I learned so much about the kindness of genuine people, and just how many selfless people are out there, even in a town one may typically perceive to be full of those immersed in themselves. Many times I felt misplaced in this industry. Questioned if this business was a home for pure people. I thought it may just be a magnet for those always one-track-minded on their next big project, cracking jokes, addicted to networking and getting ahead. I constantly considered moving away and doing something that felt more helpful toward society, or even taking on a simpler job and focusing on raising an exemplary family.

But what's surprised me is the overwhelming amount of selfless support I have been shown here in Hollywood — from casting directors I've met a few times, to the wonderful people at the MPTF Foundation who reached out to ask how they can help, to showrunners I've worked with once, to that girl I always see in audition rooms I thought hated me. This shocking update has put a constant lovely fresh lump in my throat, and I now do in fact feel at home.
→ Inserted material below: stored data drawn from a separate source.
/-- The opcode map (06 R125 to R132); none for an unassigned code (06 R123). VOTE's D and MDRN's B depend on the function and extension, see kinds. -/
def rowOf : Nat → Option Row
  | 0x01 => some ⟨.reg, .reg, .reg, .none, true, true, true, true, .generic⟩  -- add
  | 0x02 => some ⟨.reg, .reg, .reg, .none, true, true, true, true, .generic⟩  -- sub
  | 0x03 => some ⟨.reg, .reg, .reg, .none, true, true, true, true, .generic⟩  -- mul
  | 0x04 => some ⟨.reg, .reg, .reg, .none, true, true, true, true, .generic⟩  -- mulhi
  | 0x05 => some ⟨.reg, .reg, .reg, .reg, true, true, true, true, .generic⟩  -- mad
  | 0x06 => some ⟨.reg, .reg, .reg, .none, true, true, true, true, .generic⟩  -- div
  | 0x07 => some ⟨.reg, .reg, .reg, .none, true, true, true, true, .generic⟩  -- rem
  | 0x08 => some ⟨.reg, .reg, .none, .none, true, false, false, false, .generic⟩  -- neg
  | 0x09 => some ⟨.reg, .reg, .none, .none, true, false, false, false, .generic⟩  -- abs
  | 0x0A => some ⟨.reg, .reg, .reg, .none, true, true, true, true, .generic⟩  -- min
  | 0x0B => some ⟨.reg, .reg, .reg, .none, true, true, true, true, .generic⟩  -- max
  | 0x0C => some ⟨.reg, .reg, .reg, .none, true, true, true, true, .generic⟩  -- and
  | 0x0D => some ⟨.reg, .reg, .reg, .none, true, true, true, true, .generic⟩  -- or
  | 0x0E => some ⟨.reg, .reg, .reg, .none, true, true, true, true, .generic⟩  -- xor
  | 0x0F => some ⟨.reg, .reg, .reg, .none, true, true, true, true, .generic⟩  -- andn
  | 0x10 => some ⟨.reg, .reg, .reg, .none, true, true, true, true, .generic⟩  -- shl
  | 0x11 => some ⟨.reg, .reg, .reg, .none, true, true, true, true, .generic⟩  -- shr
  | 0x12 => some ⟨.reg, .reg, .reg, .none, true, true, true, true, .generic⟩  -- rol
  | 0x13 => some ⟨.reg, .reg, .none, .none, true, false, false, false, .generic⟩  -- popc
  | 0x14 => some ⟨.reg, .reg, .none, .none, true, false, false, false, .generic⟩  -- clz
  | 0x15 => some ⟨.reg, .reg, .none, .none, true, false, false, false, .generic⟩  -- ctz
  | 0x16 => some ⟨.reg, .reg, .none, .none, true, false, false, false, .generic⟩  -- brev
  | 0x17 => some ⟨.reg, .reg, .reg, .reg, true, false, false, false, .generic⟩  -- bfx
  | 0x18 => some ⟨.reg, .reg, .reg, .reg, true, false, false, false, .generic⟩  -- bfi
  | 0x19 => some ⟨.pred, .reg, .reg, .none, true, true, true, true, .generic⟩  -- cmp
  | 0x1A => some ⟨.reg, .reg, .reg, .pred, true, false, false, false, .generic⟩  -- sel
  | 0x1B => some ⟨.reg, .none, .reg, .none, true, true, true, true, .generic⟩  -- mov
  | 0x1C => some ⟨.reg, .reg, .reg, .none, true, true, true, true, .generic⟩  -- lea
  | 0x1D => some ⟨.pred, .pred, .pred, .none, true, false, false, false, .generic⟩  -- plog
  | 0x20 => some ⟨.reg, .reg, .reg, .none, true, true, true, true, .generic⟩  -- fadd
  | 0x21 => some ⟨.reg, .reg, .reg, .none, true, true, true, true, .generic⟩  -- fsub
  | 0x22 => some ⟨.reg, .reg, .reg, .none, true, true, true, true, .generic⟩  -- fmul
  | 0x23 => some ⟨.reg, .reg, .reg, .reg, true, true, true, true, .generic⟩  -- ffma
  | 0x24 => some ⟨.reg, .reg, .reg, .none, true, true, true, true, .generic⟩  -- fmin
  | 0x25 => some ⟨.reg, .reg, .reg, .none, true, true, true, true, .generic⟩  -- fmax
  | 0x26 => some ⟨.reg, .reg, .none, .none, true, false, false, false, .generic⟩  -- fabs
  | 0x27 => some ⟨.reg, .reg, .none, .none, true, false, false, false, .generic⟩  -- fneg
  | 0x28 => some ⟨.reg, .reg, .reg, .none, true, true, true, true, .generic⟩  -- fcpsgn
  | 0x29 => some ⟨.reg, .reg, .reg, .none, true, true, true, true, .generic⟩  -- fdiv
  | 0x2A => some ⟨.reg, .reg, .none, .none, true, false, false, false, .generic⟩  -- fsqrt
  | 0x2B => some ⟨.reg, .reg, .none, .none, true, false, false, false, .generic⟩  -- frcp
  | 0x2C => some ⟨.reg, .reg, .none, .none, true, false, false, false, .generic⟩  -- frsq
  | 0x2D => some ⟨.reg, .reg, .none, .none, true, false, false, false, .generic⟩  -- fexp2
  | 0x2E => some ⟨.reg, .reg, .none, .none, true, false, false, false, .generic⟩  -- flog2
  | 0x2F => some ⟨.reg, .reg, .none, .none, true, false, false, false, .generic⟩  -- fsin
  | 0x30 => some ⟨.reg, .reg, .none, .none, true, false, false, false, .generic⟩  -- fcos
  | 0x31 => some ⟨.reg, .reg, .none, .none, true, false, false, false, .generic⟩  -- ftanh
  | 0x32 => some ⟨.pred, .reg, .reg, .none, true, true, true, true, .generic⟩  -- fcmp
  | 0x33 => some ⟨.reg, .reg, .none, .none, true, false, false, false, .generic⟩  -- frint
  | 0x34 => some ⟨.reg, .reg, .none, .none, true, false, false, false, .generic⟩  -- fclass
  | 0x35 => some ⟨.reg, .reg, .reg, .none, true, true, true, true, .generic⟩  -- fscale
  | 0x40 => some ⟨.reg, .reg, .reg, .none, true, true, true, true, .generic⟩  -- shfl
  | 0x41 => some ⟨.reg, .reg, .reg, .none, true, true, true, true, .generic⟩  -- bcast
  | 0x42 => some ⟨.pred, .pred, .none, .none, true, false, false, false, .generic⟩  -- vote
  | 0x43 => some ⟨.reg, .reg, .none, .none, true, false, false, false, .generic⟩  -- sred
  | 0x44 => some ⟨.reg, .reg, .none, .none, true, false, false, false, .generic⟩  -- sscan
  | 0x54 => some ⟨.reg, .reg, .konst, .none, true, false, false, false, .generic⟩  -- cvt
  | 0x55 => some ⟨.reg, .reg, .reg, .none, true, false, false, false, .generic⟩  -- cvtpk
  | 0x60 => some ⟨.reg, .reg, .reg, .none, true, true, true, true, .memory⟩  -- ld
  | 0x61 => some ⟨.none, .reg, .reg, .reg, true, true, true, true, .memory⟩  -- st
  | 0x62 => some ⟨.none, .reg, .reg, .reg, true, true, true, true, .memory⟩  -- stRel
  | 0x63 => some ⟨.reg, .reg, .reg, .none, true, true, true, true, .memory⟩  -- ldl
  | 0x64 => some ⟨.none, .reg, .reg, .reg, true, true, true, true, .memory⟩  -- stl
  | 0x65 => some ⟨.none, .reg, .reg, .none, true, true, true, true, .memory⟩  -- pref
  | 0x68 => some ⟨.none, .reg, .reg, .reg, true, false, false, false, .generic⟩  -- region
  | 0x69 => some ⟨.none, .none, .reg, .none, true, true, false, true, .generic⟩  -- acq
  | 0x6A => some ⟨.none, .none, .none, .none, true, false, false, false, .generic⟩  -- rel
  | 0x6B => some ⟨.none, .none, .none, .none, true, false, false, false, .generic⟩  -- fence
  | 0x80 => some ⟨.reg, .reg, .reg, .reg, true, true, true, true, .memory⟩  -- atom
  | 0x81 => some ⟨.reg, .reg, .reg, .reg, true, true, true, true, .memory⟩  -- atoml
  | 0x82 => some ⟨.reg, .reg, .reg, .reg, true, true, true, true, .memory⟩  -- atoms
  | 0x88 => some ⟨.none, .reg, .reg, .reg, true, false, true, false, .memory⟩  -- wmap
  | 0x89 => some ⟨.none, .reg, .none, .none, true, false, false, false, .generic⟩  -- wunmap
  | 0x8A => some ⟨.none, .reg, .none, .none, true, false, false, false, .generic⟩  -- wfill
  | 0x8B => some ⟨.none, .reg, .none, .none, true, false, false, false, .generic⟩  -- wdrain
  | 0x8C => some ⟨.reg, .reg, .none, .none, true, false, false, false, .generic⟩  -- wstat
  | 0x90 => some ⟨.none, .reg, .reg, .none, true, true, true, true, .generic⟩  -- barinit
  | 0x91 => some ⟨.reg, .none, .reg, .none, true, true, true, true, .generic⟩  -- bararv
  | 0x92 => some ⟨.pred, .reg, .reg, .none, true, true, true, true, .generic⟩  -- barwait
  | 0x93 => some ⟨.pred, .none, .reg, .none, true, true, true, true, .generic⟩  -- barsync
  | 0x94 => some ⟨.none, .reg, .reg, .none, true, true, true, true, .generic⟩  -- qcfg
  | 0x95 => some ⟨.none, .reg, .reg, .none, true, true, true, true, .generic⟩  -- qpush
  | 0x96 => some ⟨.reg, .none, .reg, .none, true, true, true, true, .generic⟩  -- qpop
  | 0x98 => some ⟨.none, .reg, .reg, .none, true, false, false, false, .generic⟩  -- copy
  | 0x99 => some ⟨.reg, .none, .none, .none, true, false, false, false, .generic⟩  -- cbseal
  | 0x9A => some ⟨.none, .none, .reg, .none, true, true, true, true, .generic⟩  -- cbwait
  | 0x9B => some ⟨.pred, .none, .reg, .none, true, true, true, true, .generic⟩  -- cbpoll
  | 0xA0 => some ⟨.none, .reg, .reg, .none, false, false, true, false, .matrix⟩  -- mald
  | 0xA1 => some ⟨.none, .reg, .none, .none, false, false, true, false, .matrix⟩  -- mwld
  | 0xA2 => some ⟨.none, .reg, .none, .none, false, false, true, false, .matrix⟩  -- mstrm
  | 0xA3 => some ⟨.none, .none, .none, .none, false, false, true, false, .matrix⟩  -- macc
  | 0xA4 => some ⟨.none, .reg, .reg, .none, false, false, true, false, .matrix⟩  -- mdrn
  | 0xA5 => some ⟨.none, .none, .none, .none, false, false, true, false, .matrix⟩  -- mzero
  | 0xA6 => some ⟨.none, .none, .none, .none, true, false, false, false, .generic⟩  -- mqsc
  | 0xA7 => some ⟨.none, .none, .none, .none, false, false, true, false, .matrix⟩  -- mwait
  | 0xA8 => some ⟨.reg, .none, .none, .none, true, false, false, false, .generic⟩  -- mrmap
  | 0xC0 => some ⟨.none, .none, .none, .none, true, true, true, false, .generic⟩  -- nop
  | 0xC1 => some ⟨.none, .none, .none, .none, false, true, true, true, .generic⟩  -- bra
  | 0xC2 => some ⟨.none, .reg, .none, .none, true, false, false, false, .generic⟩  -- brx
  | 0xC3 => some ⟨.none, .none, .none, .none, false, true, true, true, .generic⟩  -- call
  | 0xC4 => some ⟨.none, .reg, .none, .none, true, false, false, false, .generic⟩  -- callx
  | 0xC5 => some ⟨.none, .none, .none, .none, true, false, false, false, .generic⟩  -- ret
  | 0xC6 => some ⟨.none, .none, .reg, .none, true, true, true, true, .generic⟩  -- exit
  | 0xC7 => some ⟨.none, .none, .none, .none, true, false, false, false, .generic⟩  -- yield
  | 0xC8 => some ⟨.none, .reg, .none, .none, false, true, true, true, .generic⟩  -- lpbeg
  | 0xC9 => some ⟨.none, .none, .none, .none, true, false, false, false, .generic⟩  -- lpbrk
  | 0xCA => some ⟨.none, .reg, .reg, .none, true, true, true, true, .generic⟩  -- lpsave
  | 0xCB => some ⟨.none, .reg, .reg, .none, true, true, true, true, .generic⟩  -- lprest
  | 0xE0 => some ⟨.none, .reg, .reg, .reg, false, false, true, false, .trig⟩  -- trigpost
  | 0xE1 => some ⟨.none, .reg, .reg, .none, true, true, true, true, .generic⟩  -- tcadd
  | 0xE2 => some ⟨.reg, .reg, .none, .none, true, false, false, false, .generic⟩  -- tcrd
  | 0xE3 => some ⟨.none, .reg, .reg, .none, true, true, true, true, .generic⟩  -- tcwait
  | 0xE4 => some ⟨.none, .reg, .reg, .none, true, true, true, true, .generic⟩  -- tcset
  | 0xE5 => some ⟨.none, .reg, .none, .none, true, false, false, false, .generic⟩  -- trigcan
  | 0xE6 => some ⟨.reg, .reg, .none, .none, true, false, false, false, .generic⟩  -- trigprb
  | 0xE8 => some ⟨.none, .reg, .none, .none, true, false, false, false, .generic⟩  -- launch
  | 0xE9 => some ⟨.none, .none, .reg, .none, true, true, true, true, .generic⟩  -- tready
  | 0xEA => some ⟨.none, .none, .reg, .none, true, true, true, true, .generic⟩  -- tdec
  | 0xF0 => some ⟨.none, .none, .reg, .none, true, true, true, true, .generic⟩  -- trap
  | 0xF1 => some ⟨.none, .none, .none, .none, true, false, false, false, .generic⟩  -- eret
  | 0xF2 => some ⟨.none, .none, .none, .none, true, false, false, false, .generic⟩  -- bkpt
  | 0xF3 => some ⟨.reg, .none, .reg, .none, true, true, true, true, .generic⟩  -- sysrd
  | 0xF4 => some ⟨.none, .reg, .reg, .none, true, true, true, true, .generic⟩  -- syswr
  | 0xF5 => some ⟨.none, .reg, .none, .none, true, false, false, false, .generic⟩  -- shootdn
  | 0xF6 => some ⟨.none, .reg, .reg, .none, true, true, true, true, .generic⟩  -- cntcfg
  | 0xF7 => some ⟨.reg, .none, .reg, .none, true, true, true, true, .generic⟩  -- cntrd
  | _ => none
A lesson in seeing and accepting and feeling worthy of love with no fear and no shame.

A friend told me that there is a romantic irony in how I was going into that audition, ready to give and bare it all for that pole dancing character …then after this diagnosis, I have taken my curiosity of learning about a character and baring it all but am applying it to learning about myself. This is a part I am playing in my own life. Curious Angela on this odd journey.

Tonight, as I look at this bald-headed body I don't quite recognize yet, a night before my fourth chemo session (of 16, ugh), I wonder what else I will learn from this journey. Other cancer survivors swear they don't look at life after treatment the same, that everything changes. I once in a low moment cried to a friend: "I feel cursed!" She said: "No, you were chosen." I keep thinking about that. Was I put in this position to battle a life-threatening illness to get to the core truth of what it means to be a human being? I'll definitely find out, right? Can I please?? BRB.